Quality and safety are the major aspects of any medicine for every citizen of any country, as it is affecting human life. Every manufacturer takes efforts to ensure that the systems, processes and regulations of manufacturing country and of those where they are exporting. 

The USFDA report of 2019 titled, ‘The State of Pharmaceutical Quality for CDER regulated drugs legally marketed in USA’, rates average compliance score of drugs from India as 6.8 in a scale of 1 to 10. In fact, amongst all the regions, India ranked lowest in USFDA’s scale of compliance. The highest compliance number, 7.7 was attributed to EU manufacturers followed by the US (7.6) and China (7.3). Even Rest of the World (ROW) scored higher (7.0) than India. 

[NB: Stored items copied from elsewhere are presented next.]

-- ==== Sys2Proof/Machine/Units.lean ====
section
/-! DEFINITION. The three units of the block as functions of their operands (spec/10_state.md R10): ENC
(40_encode_command.md), ACK (41_decode_ack.md) and DET (42_decode_detection.md). -/

namespace Sys2Proof.Machine

/-- `encode_command` (40_encode_command.md R81): the length of the opcode is the only check (R82, R83). -/
def encodeCommand (opcode payload : Bytes) : EncResult :=
  if opcode.length = Config.opcodeLen then .frame (commandFrame opcode payload) else .invalidOpcode

/-- The verdict of a status byte (41_decode_ack.md R93 to R95): the whole byte is compared with 0. -/
def ackVerdict (bytes : Bytes) : AckVerdict :=
  if bytes[Config.ackStatusOffset]? = some 0 then .ok else .notAcknowledged

/-- `decode_ack` (41_decode_ack.md R96): the length is judged first, the status byte second. -/
def decodeAck (bytes : Bytes) : AckOutcome :=
  if bytes.length = 0 then .timeout
  else if bytes.length < Config.ackLen then .shortRead
  else if bytes.length = Config.ackLen then
    match ackVerdict bytes with
    | .ok => .ok
    | .notAcknowledged => .notAcknowledged
  else .excessBytes (ackVerdict bytes)

/-- The Target of four raw fields (42_decode_detection.md R103 to R112). -/
def targetOf (N : Numerics) (distance speed angle magnitude : Half) : Target where
  distanceCm := unsignedField distance
  speedKmh := speedField speed
  angleDeg := angleField angle
  magnitude := unsignedField magnitude
  xCm := projectX N (unsignedField distance) (angleField angle)
  yCm := projectY N (unsignedField distance) (angleField angle)

/-- What DET makes of the bytes its take returned (42_decode_detection.md R102, R103): eight bytes are a Target, fewer are
`TruncatedPayload`. -/
def detectionOf (N : Numerics) (payload : Bytes) : DetResult :=
  match decodePld payload with
  | .ok (.pld d s a m) => .some (targetOf N d s a m)
  | _ => .truncatedPayload

/-- `Take` from a finite reader (20_memory.md R36; 10_state.md R20): no I/O, the position advances by what is returned. -/
def Reader.take (r : Reader) (n : Nat) : Bytes × Reader :=
  let got := (r.bytes.drop r.pos).take n
  (got, { r with pos := r.pos + got.length })

/-- `decode_detection` on a finite reader (42_decode_detection.md R113). -/
def decodeDetection (N : Numerics) (header : Header) (r : Reader) : DetResult × Reader :=
  if header.noTarget then (.none, r)
  else
    let (payload, r') := r.take Config.detPayloadLen
    (detectionOf N payload, r')

end Sys2Proof.Machine
end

Like IT sector, Indian pharmaceutical sector needs to now focus on change in perception on drugs from India. While most are still struggling to increase their sales in the US, there is momentum and is being aided by their new drug launches. For instance, in the first quarter of this financial year (FY21), Dr Reddy’s, whose US sales contribute the most at 39% (sales in India were at 14%) of total sales, saw a year-on-year growth of 6% in revenues from the
region along with new product launches in the US. Others too like Lupin and Cipla have also launched new products.

Bottle of facts:- According to health economic times
1. India amongst top five pharmaceutical industry
Globally, Indian pharma has outperformed to improve public health outcomes, it accounts for 60 percent of global vaccine production. India’s exports of generic drugs have also been growing at a very impressive rate of 24% per year for the last four years. Majority of exports is done to highly-regulated western markets. Even the cost of HIV/AIDS treatment has reduced to $400 per year from $12,000.

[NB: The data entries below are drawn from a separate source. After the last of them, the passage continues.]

-- ==== Sys2Proof/Machine/Fetch.lean ====
section
/-! DEFINITION. What the next step is (spec/10_state.md R14: no program counter; the host's state and its place in the exchange
decide): an operation presented to the block, a command the host sends, a frame taken from `rx` and decoded by the host's place
(20_memory.md R42), or a step of the host that is no instruction. Also where an instruction is placed so that it is fetched
next. -/

namespace Sys2Proof.Machine

/-- What `fetch` finds. -/
inductive Fetched where
  /-- An instruction, and the state once its bytes are taken. -/
  | run (i : Instr) (s : State)
  /-- A step of the host that is no row of the opcode table, done. -/
  | host (s : State)
  /-- Nothing more runs. -/
  | stop (r : Refusal)
  /-- A primitive is called with no handle. -/
  | broken (f : Fault)

/-- The operation a call asks for. -/
def Call.instr : Call → Instr
  | .encode opcode payload => .encodeCommand opcode payload
  | .ack bytes => .decodeAck bytes
  | .detection header source => .decodeDetection header source

/-- The step of the host when no exchange is in flight: the next command of the procedure of 44_host_session.md R164, waiting
for `Start`, or `close` after `GBYE` (R159). The cancellation is looked at between cycles only (60_exceptions.md R178). -/
def fetchReady (s : State) : Fetched :=
  match s.session with
  | .disconnected =>
    if s.sessionOutcome.isSome then .stop .sessionFinished
    else if s.startEvent.isSome then .run (.init s.payloads.init) s
    else .host (s.answer none)
  | .initializing => .run (.rspi s.payloads.rspi) s
  | .configuringSpeed => .run (.rrai s.payloads.rrai) s
  | .configuringRange => .host ((s.answer none).enter .streaming)
  | .streaming => if s.cancelRequested then .run .gbye s else .run (.gnfd s.payloads.gnfd) s
  | .shuttingDown => .host ((s.answer none).closePort.finish .normal)

/-- A take of `n` bytes from `rx` (43_command_set.md R120; 44_host_session.md R153): an `IoError` pre-empts what the take would
have returned (60_exceptions.md R179). The bytes are a frame of format `f`, or `short` says what the host does with them. -/
def fetchFrame (s : State) (f : Format) (n : Nat) (short : Bytes → State → State) : Fetched :=
  if s.handle.isNone then .broken .transportNotOpen
  else
    match s.read n with
    | (none, s') => .host (s'.answer none).ioFailure
    | (some bytes, s') =>
      match decodeFrame f bytes with
      | .ok i => .run i s'
      | .error _ => .host (short bytes s')

/-- The next step of the session. A short ack is judged by ACK (41_decode_ack.md R91, R92), a short header is the host's
business (44_host_session.md R154), a short payload is `TruncatedPayload` (42_decode_detection.md R102). -/
def fetchSession (s : State) : Fetched :=
  match s.phase with
  | .ready => fetchReady s
  | .awaitAck => fetchFrame s .ack Config.ackLen fun bytes s' => s'.judgeAck bytes
  | .awaitHeader => fetchFrame s .hdr Config.hdrLen fun bytes s' => s'.onShortHeader bytes
  | .awaitPayload =>
    fetchFrame s .pld Config.detPayloadLen fun bytes s' => s'.deliver .awaitPayload (detectionOf Config.numerics bytes)

/-- The next step: an operation presented to the block goes first (70_reset_and_hazards.md R201; log 19). -/
def fetch (s : State) : Fetched :=
  match s.calls with
  | c :: cs => .run c.instr { s with calls := cs }
  | [] => fetchSession s

/-! ## Placing an instruction -/

/-- A running session at the given state and place, with nothing presented to the block. -/
def State.running (s : State) (st : SessionState) (p : Phase) (cancel : Bool) : State :=
  { s with
    session := st
    phase := p
    baud := some Config.baudHigh
    handle := some (s.handle.getD 0)
    port := some (s.port.getD 0)
    framing := serialFraming
    sessionOutcome := none
    cancelRequested := cancel
    calls := []
    replies := .quiet :: .quiet :: s.replies }

/-- A session not yet started, its `Start` pending and nothing presented to the block. -/
def State.unstarted (s : State) : State :=
  { s with
    session := .disconnected
    phase := .ready
    baud := none
    handle := none
    port := none
    framing := serialFraming
    sessionOutcome := none
    calls := []
    startEvent := some (s.startEvent.getD 0)
    replies := .quiet :: .quiet :: s.replies }

/-- The state with a received frame at the front of `rx`, awaited. -/
def State.receiving (s : State) (p : Phase) (frame : Bytes) : State :=
  { s.running .streaming p false with rx := frame ++ s.rx }

/-- The state in which the very next step fetches `i`: the host at the place where it sends or awaits that frame, with the
command's payload in the session's constants or the received bytes at the front of `rx`; an operation is presented at the
block's ports (log 26). -/
def State.placed (s : State) (i : Instr) : State :=
  match i with
  | .init p => { s.unstarted with payloads := { s.payloads with init := p } }
  | .rspi p => { s.running .initializing .ready s.cancelRequested with payloads := { s.payloads with rspi := p } }
  | .rrai p => { s.running .configuringSpeed .ready s.cancelRequested with payloads := { s.payloads with rrai := p } }
  | .gnfd g => { s.running .streaming .ready false with payloads := { s.payloads with gnfd := g } }
  | .gbye => s.running .streaming .ready true
  | .ackOk a => s.receiving .awaitAck (ackFrame a 0)
  | .ackNotAcknowledged a status => s.receiving .awaitAck (ackFrame a status)
  | .hdrNoTarget h => s.receiving .awaitHeader h.bytes
  | .hdrTarget h => s.receiving .awaitHeader h.bytes
  | .pld d sp a m =>
    s.receiving .awaitPayload (Half.toBytes d ++ Half.toBytes sp ++ Half.toBytes a ++ Half.toBytes m)
  | .encodeCommand opcode payload => { s with calls := .encode opcode payload :: s.calls }
  | .decodeAck bytes => { s with calls := .ack bytes :: s.calls }
  | .decodeDetection header source => { s with calls := .detection header source :: s.calls }

end Sys2Proof.Machine
end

2. Indian Generics a boon to US Healthcare system
In last years, US healthcare system has saved almost $2 trillion due to usage of drugs from India.

This clearly indicates the efficiency of the Indian pharma sector in terms of quality and pricing.

3. Decreased OAI Inspection
According to USFDA data, when the issue was pointed out during inspections, the Indian organizations made healthful measures, and witnessed 4% inspection which is classified as Official Action Indicated (OAI) in 2018 as compared to 15% in 2017 indicating improvement in inspection outcomes. That means improvement in knowledge, quality culture, strength and capabilities of the Indian pharma have not been enormously improved.

4. Continuous training of drug inspectors to inspect total quality
The All India Drug Control Officers Confederation had organized workshops to train drug inspectors across the country. The Central Drugs Standard Control Organization is trying to strengthen Indian regulators through training so that they can match international standards. Around 150 drug inspectors residing in western India were trained at Gandhinagar, so that they improvise inspection skills. Similarly, such workshops were held at different regions across the country.

5. Developed guidelines for data reliability, investigations, process validation and good documentation practices
The Indian Pharmaceutical Alliance (IPA), consists of a group of leading Indian pharmaceutical companies such as Cipla, Lupin and Cadila Healthcare, had established a quality forum in May 2015 with the aim of total quality and not only compliance, with the help from McKinsey.